My managing editor Don Loepp's blog posting "Bringing work back to America" reminded me of my experience covering the International Housewares Show in Chicago in the spring.

The show guide suggested a new record of international exhibitors, but since I was the only Plastics News reporter there, I decided to make the domestic U.S. market and industry my priorities. So, I went after the American companies that have kept manufacturing in the States. At their booths, I had to say upfront that, despite my Asian face and accent, I work for Plastics News, serve the U.S. plastics industry and would like to write about how businesses can survive and thrive by staying in this country. You bet some of them didn't manage to disguise their confusion and suspicion. But as conversations went on, they trusted me and appreciated my effort.

The trend story I put together from that show, "Firms find U.S. market favorable", features at least one example of bringing outsourced plastic tooling and molding work back to America. Designer Philip Seldon got burned by a dishonest Chinese vendor and switched to a custom molder in the Midwest.

Is that concrete evidence that plastic manufacturing is flowing back to America?

In my opinion, this type of individual business failure doesn't mark the trend. Many more Western companies have had better luck for good reasons such as strict due diligence.

There could be so many different reasons for a company to move manufacturing (or outsourced work) back from overseas. To name just a few: 1) bad experience with vendors, partners, suppliers, local government, employees in China, 2) updated product portfolio and pursuit of short lead-time or customization, 3) good utilization of automation, 4) overheated competition from improving Chinese competitors, and 5) finding the made-in-USA label sells really well in China. I don't rule out legit reasons like being fed up with pollution and tainted food in China.

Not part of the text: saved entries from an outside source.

/-- MOV_DEV_PIN[n]. -/
def pinValue (p : DmaPin) : Nat :=
  p.facet.toNat + b2n p.en * 2 ^ 7 + b2n p.falling * 2 ^ 8 + b2n p.req.overrun * 2 ^ 9 + p.req.pending.toNat * 2 ^ 16

/-- PCX_DEV and MOV_DEV registers. -/
def pcxDevView (s : State) (off : Nat) : Option RegView :=
  match off with
  | 0xF680 => r64 .readOne (busyChans s + b2n s.mov.stopped * 2 ^ 32)
  | 0xF688 => r32 0
  | 0xF690 => r64 .readOne s.mov.errAddr.toNat
  | 0xF698 => r32 (errInfo s.mov)
  | _ => (match slot 0xF488 8 5 off with | some p => r64 .readOne (portValue s p).toNat | none => none).orElse fun _ =>
    (match slot 0xF4C0 4 5 off with | some p => r32 (getP s p).rderr.toNat | none => none).orElse fun _ =>
    (match slot 0xF4E0 8 4 off with | some k => r64 .readOne (portBValue s k).toNat | none => none).orElse fun _ =>
    match slot 0xF6A0 4 8 off with | some n => r32 (pinValue (aget {} n s.mov.pins)) | none => none

/-! ### FAC (R332) -/

/-- STATE of FAC_STATE. -/
def fStateNo : FState → Nat
  | .off => 0 | .on => 1 | .resetting => 2

/-- Queues, rings and QPs packed as in FAC_ALLOT. -/
def facPack (sq rq evr qp : Nat) : Nat := sq + rq * 2 ^ 9 + evr * 2 ^ 18 + qp * 2 ^ 25

/-- FAC registers of every facet. -/
def facView (s : State) (f off : Nat) : Option RegView :=
  let x := getF s f
  match off with
  | 0x400 => r32 (fStateNo x.st + b2n x.shrink * 4 + b2n x.offAfter * 8 + f * 2 ^ 8)
  | 0x408 => r64 .readOne (facPack x.aSq x.aRq x.aEvr x.aQp)
  | 0x410 => r64 .readOne (facPack (notDisabled x.que.sqs).length (notDisabled x.que.rqs).length
      (activeRings x.que.evrs).length (qpUse s f))
  | 0x418 => r32 x.resets.toNat
  | _ => none

/-- The facets of one word that have a property. -/
def facetBits (s : State) (w : Nat) (p : Facet → Bool) : Nat :=
  ofBits ((List.range 64).filter (fun b => p (getF s (64 * w + b))))

/-- The sum of an allotment over every facet. -/
def sumAll (s : State) (g : Facet → Nat) : Nat := (s.facets.map (fun x => g x.2)).foldl (· + ·) 0

/-- FAC_DEV registers. -/
def facDevView (s : State) (off : Nat) : Option RegView :=
  match off with
  | 0x480 => r64 .readOne (facetBits s 0 (fun x => decide (x.st ≠ .off)))
  | 0x488 => r64 .readOne (facetBits s 1 (fun x => decide (x.st ≠ .off)))
  | 0x490 => r64 .readOne (facetBits s 0 (fun x => x.shrink))
  | 0x498 => r64 .readOne (facetBits s 1 (fun x => x.shrink))
  | 0x4A0 => r64 .readOne ((8192 - sumAll s (fun x => x.aSq)) + (8192 - sumAll s (fun x => x.aRq)) * 2 ^ 14 +
      (1024 - sumAll s (fun x => x.aEvr)) * 2 ^ 28 + (1048576 - sumAll s (fun x => x.aQp)) * 2 ^ 39)
  | 0x4A8 => r32 (s.memc.poolTiles - sumAll s (fun x => x.xlt.tilesAllot.toNat))
  | _ => none

/-! ### CIP and TRUST (R360) -/

/-- A status word: BUSY, REASON and RESULT. -/
def statusWord (busy : Bool) (reason : BitVec 4) (result : U16) : Nat :=
  b2n busy + reason.toNat * 16 + result.toNat * 2 ^ 16

/-- 64-bit word w of a string of bytes. -/
def word (w : Nat) (bs : Bytes) : Nat := ofLE ((bs.drop (8 * w)).take 8)

/-- CIP registers of every facet, on a part that has the engine. -/
def cipView (s : State) (f off : Nat) : Option RegView :=
  let x := (getF s f).cip
  match off with
  | 0xF800 => r32 0
  | 0xF804 => r32 (statusWord (decide (x.keyOp ≠ 0)) x.keyReason x.keyResult)
  | 0xF808 => r32 x.target.toNat
  | 0xF80C => r32 0
  | 0xF810 => r64 .one 0
  | 0xF818 => r64 .one 0
  | 0xF820 => r64 .one 0
  | 0xF828 => r64 .one 0
  | 0xF830 => r64 .one x.info.toNat
  | 0xF840 => r32 0
  | 0xF844 => r32 (statusWord x.cmpBusy x.cmpReason x.cmpResult)
  | 0xF848 => r32 x.cmpSegs.toNat
  | 0xF84C => r32 x.cmpLen.toNat
  | 0xF850 => r64 .one x.cmpSoff.toNat
  | 0xF858 => r64 .one x.cmpDoff.toNat
  | 0xF860 => r64 .one (word 0 (toBE 16 x.iv.toNat))
  | 0xF868 => r64 .one (word 1 (toBE 16 x.iv.toNat))
  | 0xF870 => r64 .one x.outLen.toNat
  | 0xF880 => r32 x.authFail.toNat
  | _ => none

/-- Cores that run a job, or hold a suspended one. -/
def coreBits (s : State) (p : Core → Bool) : Nat := ofBits ((List.range 8).filter (fun c => p (aget {} c s.cip.cores)))

/-- CIP_DEV registers. -/
def cipDevView (s : State) (off : Nat) : Option RegView :=
  match off with
  | 0xF8C4 => r32 (coreBits s (fun c => c.run.isSome) + coreBits s (fun c => c.suspended.isSome) * 2 ^ 8)
  | 0xF8C8 => r32 s.cip.authFail.toNat
  | 0xF8CC => r32 s.cip.suspends.toNat
  | 0xF8D0 => r64 .one s.cip.bytes.toNat
  | _ => none

/-- TRUST registers that every facet reads. -/
def trustView (s : State) (f off : Nat) : Option RegView :=
  let x := (getF s f).att
  match off with
  | 0xF900 => r32 0
  | 0xF904 => r32 (statusWord x.busy x.reason x.result)
  | 0xF908 => r32 x.seg.toNat
  | 0xF910 => r64 .one x.doff.toNat
  | 0xF940 => r32 (b2n s.trust.idOk + b2n s.boot.locked * 2 + b2n s.boot.bankB * 4)
  | 0xF944 => r32 s.trust.boots.toNat
  | _ => (match slot 0xF920 8 4 off with | some w => r64 .one (aget 0 w x.nonce).toNat | none => none).orElse fun _ =>
    match slot 0xFA00 8 64 off with
    | some k => r64 .one (word (k % 8) (toLE 64 (aget 0 (k / 8) s.trust.meas).toNat))
    | none => none

/-- TRUST_DEV registers. -/
def trustDevView (s : State) (off : Nat) : Option RegView :=
  match off with
  | 0xF980 => r32 0
  | 0xF988 => r32 (s.trust.ent.toNat + s.trust.entFails.toNat * 2 ^ 8)
  | _ => match slot 0xF9C0 8 8 off with | some _ => r64 .one 0 | none => none
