-- ==== Sys2Proof/Machine/Core.lean ====
section
/-!
DEFINITION. The machine handed to the host.
-/
def Sys2Proof.core : Host.Core := { State := Sys2Proof.Machine.State, Fault := Sys2Proof.Machine.Fault, Refusal := Sys2Proof.Machine.Refusal, step := Sys2Proof.Machine.step, reset := Sys2Proof.Machine.State.reset }
end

The overall rising costs in China, from wages to taxes and to utilities, are definitely in the spotlight. But does it make sense to pull work in China all the way back to America? To some extent. American businesses may have realized through the years, from observing work transfer first to Mexico and then to Asia, that no country will be low-cost forever. They may have decided to jump out of the business that depends heavily on cost and invest in real value-added products, things that the Chinese can't copycat in an economical way.